The prospect of declaring your love for someone while cooped up in a noisy restaurant on Valentine’s Day is the ultimate passion killer for many people.
Sitting at tables crammed together like sardines with views obscured by ‘I Love You’ balloons, before being spat out after a rushed two-hour meal, will leave most couples turned off rather than turned on.
Elizabeth Carter, consultant editor for The Good Food Guide, agrees that going out for dinner on Valentine’s Day can leave a sour taste in the mouth – but puts forward an alternative.
‘Do you really want to sit with a load of other couples giving each other red roses?’ she asks.
‘Wouldn’t it be much nicer to have a romantic environment at home where you can tap into your inner creativity and spend some quality time with each other?’
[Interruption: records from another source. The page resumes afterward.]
-- ==== Sys2Proof/Machine/Routed.lean ====
section
/-! DEFINITION. What a routed operation does as its data moves (spec/05): streams, copies, contributions, token
combines, credits and the close round of Table EX-7. -/

namespace Sys2Proof.Machine

/-- Change the exchange part of one member. -/
def State.onEx (s : State) (g : BitVec 12) (k : Word) (cp : Nat) (f : ExMem → ExMem) : State :=
  s.onColl g k (fun c => c.onMember cp (fun m => { m with ex := f m.ex }))

/-- The exchange part of one member. -/
def State.exOf (s : State) (g : BitVec 12) (k : Word) (cp : Nat) : ExMem :=
  match (s.coll g k).member? cp with | some m => m.ex | none => ExMem.zero

/-- A value and its complement disagree in a moved word (Table ER-2, COMPLEMENT). -/
def State.exCorrupt (s : State) (g : BitVec 12) (k : Word) (cp : Nat) (v : Word) : State :=
  (s.logEv 0x07 6 7 cp k.toNat v.toNat g 2).report g k 2 7 cp v

/-- A condition of Table EX-8 that ends the operation with ABORT_MISMATCH. -/
def State.exMismatch (s : State) (g : BitVec 12) (k : Word) (cp : Nat) : State :=
  (s.logEv 0x0A 1 7 0 k.toNat 17 g 3).report g k 3 7 cp

/-- Add a fingerprint term of the member (R355). -/
def State.exTerm (s : State) (g : BitVec 12) (k : Word) (cp : Nat) (bs : List Byte) : State :=
  s.onColl g k (fun c => { c with fp := c.fp ^^^ crc64 (leafId s.own cp ++ bs) })

/-- Keep the smaller candidate of this die; in STOP mode the first one is reported (R139). -/
def State.exTrap (s : State) (g : BitVec 12) (k : Word) (x : Option Cand) : State :=
  match x with
  | none => s
  | some v =>
    let c := s.coll g k
    if (isOp c.aw = 7 ∧ isWgt c.aw = false) ∨ c.decided.isSome then s
    else
      let s1 := s.onColl g k (fun c => { c with cand := candMin c.cand (some v) })
      if isNote c.aw ∨ c.cand.isSome then s1 else s1.report g k 5 (Cand.src v) v.unit.toNat 0 (some v)

/-! ### Weighing and converting -/

/-- One wale of a route in the exchange unit. -/
structure ExWale where
  lanes : List Lane
  /-- the first NaN -/
  cand  : Option Cand
  /-- the first lane that fails the check of R36 -/
  bad   : Option Nat
  deriving DecidableEq, Repr

/-- Widen one wale of a route, weighing it where the operation has gates (R34 to R36). -/
def exWiden (c : Coll) (gate : Option Word) (die cp t j w : Nat) (img : List Byte) : ExWale :=
  let f := isIn c.aw
  let n := isLanes c.aw w
  let gt := if isGateFmt c.aw = 1 then decodeElem 1 0 ((gate.getD 0).toNat % 65536) else decodeElem 0 0 (gate.getD 0).toNat
  let one (code : Nat) : Loam × Bool × Bool :=
    let e := decodeElem f (imageScale f img) code
    match gate with
    | some _ => weigh gt e
    | none =>
      let r := widen f e
      (r.1, false, r.2)
  let rs := (imageCodes f img).zipIdx.map (fun x => if x.2 < n then one x.1 else (Loam.zero, false, true))
  let cand := (rs.zipIdx.findSome? (fun x => if x.1.1.cls = .nan then
      some (⟨BitVec.ofNat 32 (t * isWales c.aw + w), BitVec.ofNat 5 x.2, BitVec.ofNat 16 die, 0, BitVec.ofNat 10 cp, x.1.2.1, j⟩ : Cand)
    else none))
  ⟨rs.map (fun x => .word x.1), cand, rs.findIdx? (fun x => !x.2.2)⟩

/-- A wale of token `t` fails a check in the exchange unit: the entry and the report (R36, Table EX-8). -/
def State.exResidue (s : State) (c : Coll) (cp t w lane : Nat) : State := s.residue c 0x05 7 cp (t * isWales c.aw + w) lane

/-- The slath's conversion of one wale of a route (R120). -/
def exConvert (c : Coll) (w : Nat) (lanes : List Lane) : List Byte × Nat :=
  encodeWale (isOut c.aw) (isLanes c.aw w) (isOvf c.aw) (lanes.map (fun l => match l with
    | .word x => convertSum x (isScale c.aw) (isBias c.aw)
    | _ => ⟨.fin, Dy.zero⟩))

/-! ### Delivery of a unit (R133, R135) -/

/-- Deliver a header and its data wales to a member, at byte `off` from DST for a sink. -/
def State.exDeliver (s : State) (g : BitVec 12) (k : Word) (cp off : Nat) (hdr : List Byte) (imgs : List (List Byte)) : State :=
  let c := s.coll g k
  match c.member? cp with
  | none => s
  | some m =>
    let s1 := s.onColl g k (fun c => { (c.onMember cp (fun m => { m with rx := m.rx + 1 + imgs.length })) with
      digest := c.digest ^^^ crc64 (leafId s.own cp ++ hdr ++ imgs.flatten) })
    if isRxSink m.words then
      let beats := (beatsOf hdr ++ imgs.flatMap beatsOf).zipIdx.map (fun x => (SinkAt.dst (off + 64 * x.2), x.1))
      s1.giveSink c m beats false
    else imgs.foldl (fun t i => t.rxWale cp g m.k 0 i) (s1.rxWale cp g m.k 2 hdr)

/-- Return a credit to the source member (R140): a message of LEVEL 0 on VC0. -/
def State.xcredit (s : State) (g : BitVec 12) (k : Word) (die cp : Nat) : State :=
  s.send die g k (.xcred cp 1)

/-- Count on the exchange registers (Table RG-11). -/
def State.exCount (s : State) (f : Exc → Exc) : State := { s with exc := f s.exc }

/-- A slot unit is complete at its destination (R133). The scan of the map for its region checks every entry (R126). -/
def State.exSlot (s : State) (g : BitVec 12) (k : Word) (cp : Nat) (tag : List Byte) (imgs : List (List Byte)) : State :=
  let c := s.coll g k
  if s.img.cfg.mapOk = false then s.exCorrupt g k cp (eWord (s.img.cfg.expert (tExpert tag)) 0) else
  let region := s.regionOf g c.aw cp (tExpert tag) (tSlot tag)
  (((s.exCount (fun e => { e with slots := satInc e.slots })).exDeliver g k cp (tSlot tag * slotBytes c.aw) tag imgs).onEx g k cp (fun x =>
    { x with recvd := x.recvd + 1, slots := mput 0 x.slots region (mget 0 x.slots region + 1) })).xcredit g k (tDie tag) (tCp tag)

/-- A token of an owner is complete: header and converted wales (R135). -/
def State.exToken (s : State) (g : BitVec 12) (k : Word) (cp t : Nat) (imgs : List (List Byte)) : State :=
  let c := s.coll g k
  let x := s.exOf g k cp
  match x.toks[t]? with
  | none => s
  | some tok =>
    let used := tok.routes.zipIdx.filter (fun r => r.1.placed)
    let kn := used.length
    let mask := (used.map (fun r => 2 ^ r.2)).foldl (fun a b => a + b) 0
    ((s.exCount (fun e => { e with tokens := satInc e.tokens })).exDeliver g k cp (t * slotBytes c.aw) (resultHeader t kn mask) imgs).onEx g k cp (fun x =>
      { x with toks := x.toks.zipIdx.map (fun y => if y.2 = t then { y.1 with done := true } else y.1) })

/-- Where a unit came from: the die alone, or with the core port of a member of this die. -/
def exFrom (die cp : Nat) : Nat := die + 65536 * (cp + 1)

/-- The member that a contribution is credited to: the one that sent it. Of another die the unit names the die alone, and the
expert map the core port (log entry 14). -/
def State.creditOf (s : State) (src : Nat) (tag : List Byte) : Nat × Nat :=
  (src % 65536, if src / 65536 = 0 then eCp (s.img.cfg.expert (tExpert tag)) else src / 65536 - 1)

/-- A contribution of a host reaches the owner (R137, Table EX-8): it is kept while the owner's route lists are not
complete, and credited to the member that sent it. -/
def State.exAccept (s : State) (g : BitVec 12) (k : Word) (cp src : Nat) (tag : List Byte) (imgs : List (List Byte)) : State :=
  let x := s.exOf g k cp
  match x.toks[hTok tag]? with
  | none =>
    if x.part = 1 then s.onEx g k cp (fun x => { x with early := x.early ++ [⟨src, tag, imgs⟩] }) else s.exMismatch g k cp
  | some tok =>
    match tok.routes[tJ tag]? with
    | some ⟨true, gate, none⟩ =>
      let tok' : ExTok := { tok with routes := tok.routes.set (tJ tag) ⟨true, gate, some imgs⟩ }
      let who := s.creditOf src tag
      (s.onEx g k cp (fun x => { x with recvd := x.recvd + 1, toks := x.toks.set (hTok tag) tok' })).xcredit g k who.1 who.2
    | _ => s.exMismatch g k cp

/-- A whole unit has reached member `cp` of this die: a slot unit of a routed broadcast, or a contribution. -/
def State.exUnit (s : State) (g : BitVec 12) (k : Word) (cp src : Nat) (tag : List Byte) (imgs : List (List Byte)) : State :=
  if ((s.coll g k).member? cp).isNone then s.exMismatch g k cp
  else if hdrOk tag = false then s.exCorrupt g k cp (hLane tag 0)
  else if isOp (s.coll g k).aw = 7 then s.exSlot g k cp tag imgs
  else s.exAccept g k cp src tag imgs

/-- Contributions that were kept are taken once the owner's part 1 has grown. -/
def State.exEarly (s : State) (g : BitVec 12) (k : Word) (cp : Nat) : State :=
  let es := (s.exOf g k cp).early
  es.foldl (fun t e => t.exAccept g k cp e.src e.tag e.wales) (s.onEx g k cp (fun x => { x with early := [] }))

/-! ### Sending a unit (Table SK-6, SKIND 0x5) -/

/-- The 4-byte head: destination core port, wale type (0 header, 1 data, 2 packed weighted copy), and in [31:16]
the source DIE_ID (log entry 14). -/
def exPrefix (cp kind src : Nat) : List Byte := toLe 4 (cp % 1024 + pl (kind % 16) 10 + pl src 16)

/-- A weighted copy, converted at its route root (R138): image, output silt. -/
def exCopy (c : Coll) (w : Nat) (lanes : List Lane) : List Byte × Nat := exConvert c w lanes

/-- Add output-silt events. -/
def State.exOsilt (s : State) (g : BitVec 12) (k : Word) (n : Nat) : State :=
  s.onColl g k (fun c => { c with osilt := sat32 c.osilt n })

/-- Send one wale of a unit to another die: it carries its place in this die's stream of the operation to that die, and
takes its turn over the members of a bond (R170). -/
def State.exSendWale (s : State) (g : BitVec 12) (k : Word) (die cp : Nat) (x : Nat × List Byte) : State :=
  let n := mget 0 (s.coll g k).fwd (exKey die)
  (s.orFail g k die 0 (s.sendSeg die 2 0 0 none 5 g k (n % 2 ^ 27) (exPrefix cp x.1 s.own ++ x.2))).onColl g k
    (fun c => { c with fwd := mput 0 c.fwd (exKey die) (n + 1) })

/-- Send a unit of unconverted images to a member of any die. -/
def State.exSend (s : State) (g : BitVec 12) (k : Word) (src die cp : Nat) (tag : List Byte) (bodies : List (Nat × List Byte))
    (imgs : List (List Byte)) : State :=
  if die = s.own then s.exUnit g k cp (exFrom die src) tag imgs
  else ((0, tag) :: bodies).foldl (fun t x => t.exSendWale g k die cp x) s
Carter advises that to make up for the loss of what she calls the ‘theatrical element’ of going out, special effort is required to create the right atmosphere at home.
‘It’s not just sitting down and having dinner, but creating the whole ambience and setting,’ she says.
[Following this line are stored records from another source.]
-- ==== Sys2Proof/Machine/Invalidate.lean ====
section
/-! DEFINITION. Invalidating the structure image (R406, R430) and putting a checked image into service (R407). -/

namespace Sys2Proof.Machine

/-- A stake that drives electrical idle because no image is loaded (R180): its counters and its PHY pins stay. -/
def Stake.idled (x : Stake) : Stake :=
  { Stake.zero with corr := x.corr, uncorr := x.uncorr, crcfail := x.crcfail, replayC := x.replayC,
                    retrainC := x.retrainC, proto := x.proto, badctl := x.badctl, txdata := x.txdata,
                    rxdata := x.rxdata, rdy := x.rdy, flt := x.flt }

/-- End one collective with ABORT_IMAGE: the decider decides, and this die's members get the token at once (R406,
step 1). A collective that has been decided already keeps that outcome (R107). -/
def State.imageAbort (s : State) (g : BitVec 12) (k : Word) : State :=
  let c := s.coll g k
  if c.st = .ended then s
  else
    let s1 := if s.decider g k = s.own then s.decideAbort g k 1 9 0 s.own else s.report g k 1 9 0
    let code := ((s1.coll g k).decided.getD 1).toNat
    if code = 0 then s1.applyToken g k 0 (sealWords c) (compl (sealWords c))
    else
      let ws := (abortWords g k (isOp c.aw) code 0).take 12
      s1.applyToken g k 0 ws (compl ws)

/-- Something of an ended collective still waits on this die: a terminal token at a port, or a record of the update port. -/
def State.remains (s : State) (c : Coll) : Bool := c.members.any (s.tokenAt c) || s.updOwes c

/-- Once the image is gone, the collectives of which something still waits stay, and the entries of the others are free
(R406, R419, R420). -/
def State.dropColls (s : State) (keep : Bool) : State :=
  let s1 := (s.colls.filter (fun c => !(keep && s.remains c))).foldl (fun t c => t.freeEntryOf c) s
  { s1 with colls := (s1.colls.filter (fun c => keep && s.remains c)).map (fun c => { c with st := .ended, old := true, holds := false }) }

/-- The control messages of the die's own that wait to leave on a stake. -/
def Stake.ownCtl (x : Stake) : List TxFlit := x.txq.filter (fun f => decide (f.vc = 0) && f.rx.isNone)

/-- A stake once the image is gone: one in service still sends the control messages that step 1 has put in line, and those that
have no acknowledgement yet; then, as every other at once, it idles (R406, steps 1 and 4; log entry 87). -/
def Stake.shut (x : Stake) : Stake :=
  if x.st = .inService ∧ (x.ownCtl ≠ [] ∨ x.rbuf ≠ []) then
    { x with closing := true, txq := x.ownCtl, rxbuf := [], frags := [], relay := [] }
  else x.idled

/-- Steps 1 to 5 of R406. -/
def State.invalidate (s : State) : State :=
  let s1 := (s.colls.foldl (fun t c => t.imageAbort c.g c.k) s).dropColls true
  let s2 : State := { s1 with vc0 := [], col := { s1.col with susp := [], agCnt := [] } }
  let s3 := (List.range 64).foldl (fun t c => if (t.chan c).st = .disabled then t else t.disableChan c 1) s2
  let s4 := s3.clearAllHoops
  let s5 : State := { s4 with stakes := mmap Stake.zero (fun _ x => x.shut) s4.stakes }
  { s5 with img := { s5.img with st := .empty, cfg := Cfg.none, digest := 0, fileCrc := 0 }, pwr := { s5.pwr with ballEn := false } }

/-- UNCORR_CONFIG: the image is refused with REASON CRC (R430). -/
def State.configLost (s : State) (src unit : Nat) (sec : BitVec 8) (off : Word) : State :=
  let s1 := ((s.logEv 0x09 7 src unit sec.toNat off.toNat).attn 9).invalidate
  let s2 : State := { s1 with img := { s1.img with st := .refused, reason := 5, errsec := sec, erroff := off.setWidth 23 } }
  (s2.logEv 0x25 7 9 0 (5 + pl sec.toNat 8) (off.toNat % 2 ^ 23)).attn 6

/-- What the storage code reports at a site that holds a word of the collective. True when the step goes on. -/
def State.storage (s : State) (c : Coll) (src unit : Nat) : StorageEvent → State × Bool
  | .clean => (s, true)
  | .corrected => ({ s with gst := { s.gst with corr := satInc s.gst.corr } }, true)
  | .uncorrData a =>
    ((s.logEv 0x08 6 src unit c.k.toNat a.toNat c.g 2).report c.g c.k 2 src unit a, false)
  | .uncorrConfig sec off => (s.configLost src unit sec off, false)

/-- A port at a new image: counts from 0, no latch; what is left over is no longer held back (R407, R91). -/
def Port.renew (p : Port) : Port :=
  { p with seqs := [], latched := false, deliv := [], txHeld := none, discard := [],
           stq := p.stq.map (fun x => { x with gate := false }), rxq := p.rxq.map (fun x => { x with old := true }),
           tokq := p.tokq.map (fun x => { x with old := true }) }

/-- The policy of one hoop (Table HP-5). -/
def Hoop.policy (h : Hoop) (v : BitVec 64) : Hoop :=
  let w := v.toNat
  if w.testBit 13 then
    { h.cleared with st := .armed, target := BitVec.ofNat 12 (fld w 11 0), targetN := ~~~(BitVec.ofNat 12 (fld w 11 0)),
                     mode := w.testBit 12 }
  else { h.cleared with mode := w.testBit 12 }

/-- Lanes of logical stake `n` on its physical port (R168). -/
def Cfg.lanesOf (c : Cfg) (n : Nat) : BitVec 8 :=
  if c.stkSplit n then (if n % 2 = 0 then 0x0F else 0xF0) else (if n % 2 = 0 then 0xFF else 0)

/-- Lanes among `m` that the PHY holds ready and has not lost. -/
def Stake.lanesReady (x : Stake) (m : BitVec 8) : BitVec 8 := m &&& x.rdy &&& ~~~x.flt

/-- Training begins on the candidate lanes: at step 2 when a lane of them is ready, at step 1 otherwise (DESIGN CHOICE, log
entry 95: Table SK-11 does not say whether step 2 waits for every lane). -/
def Stake.train (x : Stake) (cand : BitVec 8) (attempt : Nat) : Stake :=
  { x with st := .training, step := if x.lanesReady cand = 0 then 1 else 2, attempt := attempt, peerBad := false, nak := false,
           cand := cand, flt := x.flt &&& ~~~cand, good := 0, laneRx := [], wordCnt := 0, marked := false, units := [], txd := [], stampDue := none, desk := [], aligned := false,
           mask := none, idSent := false, sinceLk := 0, idRx := none, idAck := false, pnum := 0, probeT := none,
           probeA := none, trips := [], phyRst := false, replay := none, replays := 0, replayF := none, peer := none, ctlq := [],
           linkDue := false }

/-- The hoops take the policy of the image (R289, R407). -/
def State.takePolicy (s : State) : State :=
  s.img.cfg.hoopPol.foldl (fun t x => t.setHoop x.1 ((t.hoop x.1).policy x.2)) s.clearAllHoops

/-- ENTER_SERVICE (R407). -/
def State.enterService (s : State) : State :=
  let s1 := s.takePolicy.updRenew
  let s2 : State := { s1.dropColls false with ports := mmap Port.zero (fun _ p => p.renew) s1.ports, col := { (s1.dropColls false).col with agCnt := [] },
                                              img := { s1.img with st := .inService, loads := satInc s1.img.loads } }
  (List.range 16).foldl (fun t n =>
    if t.img.cfg.stkEn n then t.setStake n ((t.stake n).idled.train (t.img.cfg.lanesOf n) 0) else t) s2

end Sys2Proof.Machine
end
‘Make an effort to dress up, send out an invitation to make it extra special, and try to make the setting as romantic as possible.’
When it comes to choosing a menu, keep the food simple and make sure everything is meticulously planned.
She says: ‘Don’t overstretch yourself on the cooking front, because you don’t want to be hot and sweaty in the kitchen all night.’
Carter recommends some aphrodisiac foods to get your taste buds (and each other) going. ‘Oysters are the obvious choice but not everyone likes them. Instead, treat yourselves to some nice chocolates to have after your meal with coffee,’ she says.
Valentine’s Day suggestion - Zuppa Di Vongole by From Good Food Guide chefs Rose Gray and Ruth Rogers
1kg small clams
1tbsp extra virgin olive oil, plus extra for drizzling
1 garlic clove, peeled and finely chopped
1 dried red chilli, crumbled
1 1/2tbsp chopped flat-leaf parsley
325ml dry white wine, such as Vermentino
Slices of sour dough bread
Rinse the clams in cold water and then allow them to sit in fresh cold water for 10 minutes. Rinse again. Check over the clams and discard any that are not closed.
Heat the olive oil in a heavy-based saucepan that is large enough to hold the clams. Add the garlic and chillies and half the parsley and cook over a medium heat for two to three minutes. Add the wine, bring to the boil, cook for one minute and then add the clams. Stir well to coat the clams with the wine.
Cover the saucepan with a lid. Bring back to the boil, reduce the heat a little and cook the clams for two to three minutes or until they open. Discard any that remain closed.
Meanwhile, toast or grill the bread until brown, then prop up the pieces around the sides of two warmed dishes. With a slotted spoon, remove the clams to the dish. Reduce the wine in the saucepan for a few minutes more, then pour over the clams.
Sprinkle over the remaining parsley and drizzle with plenty of extra virgin olive oil.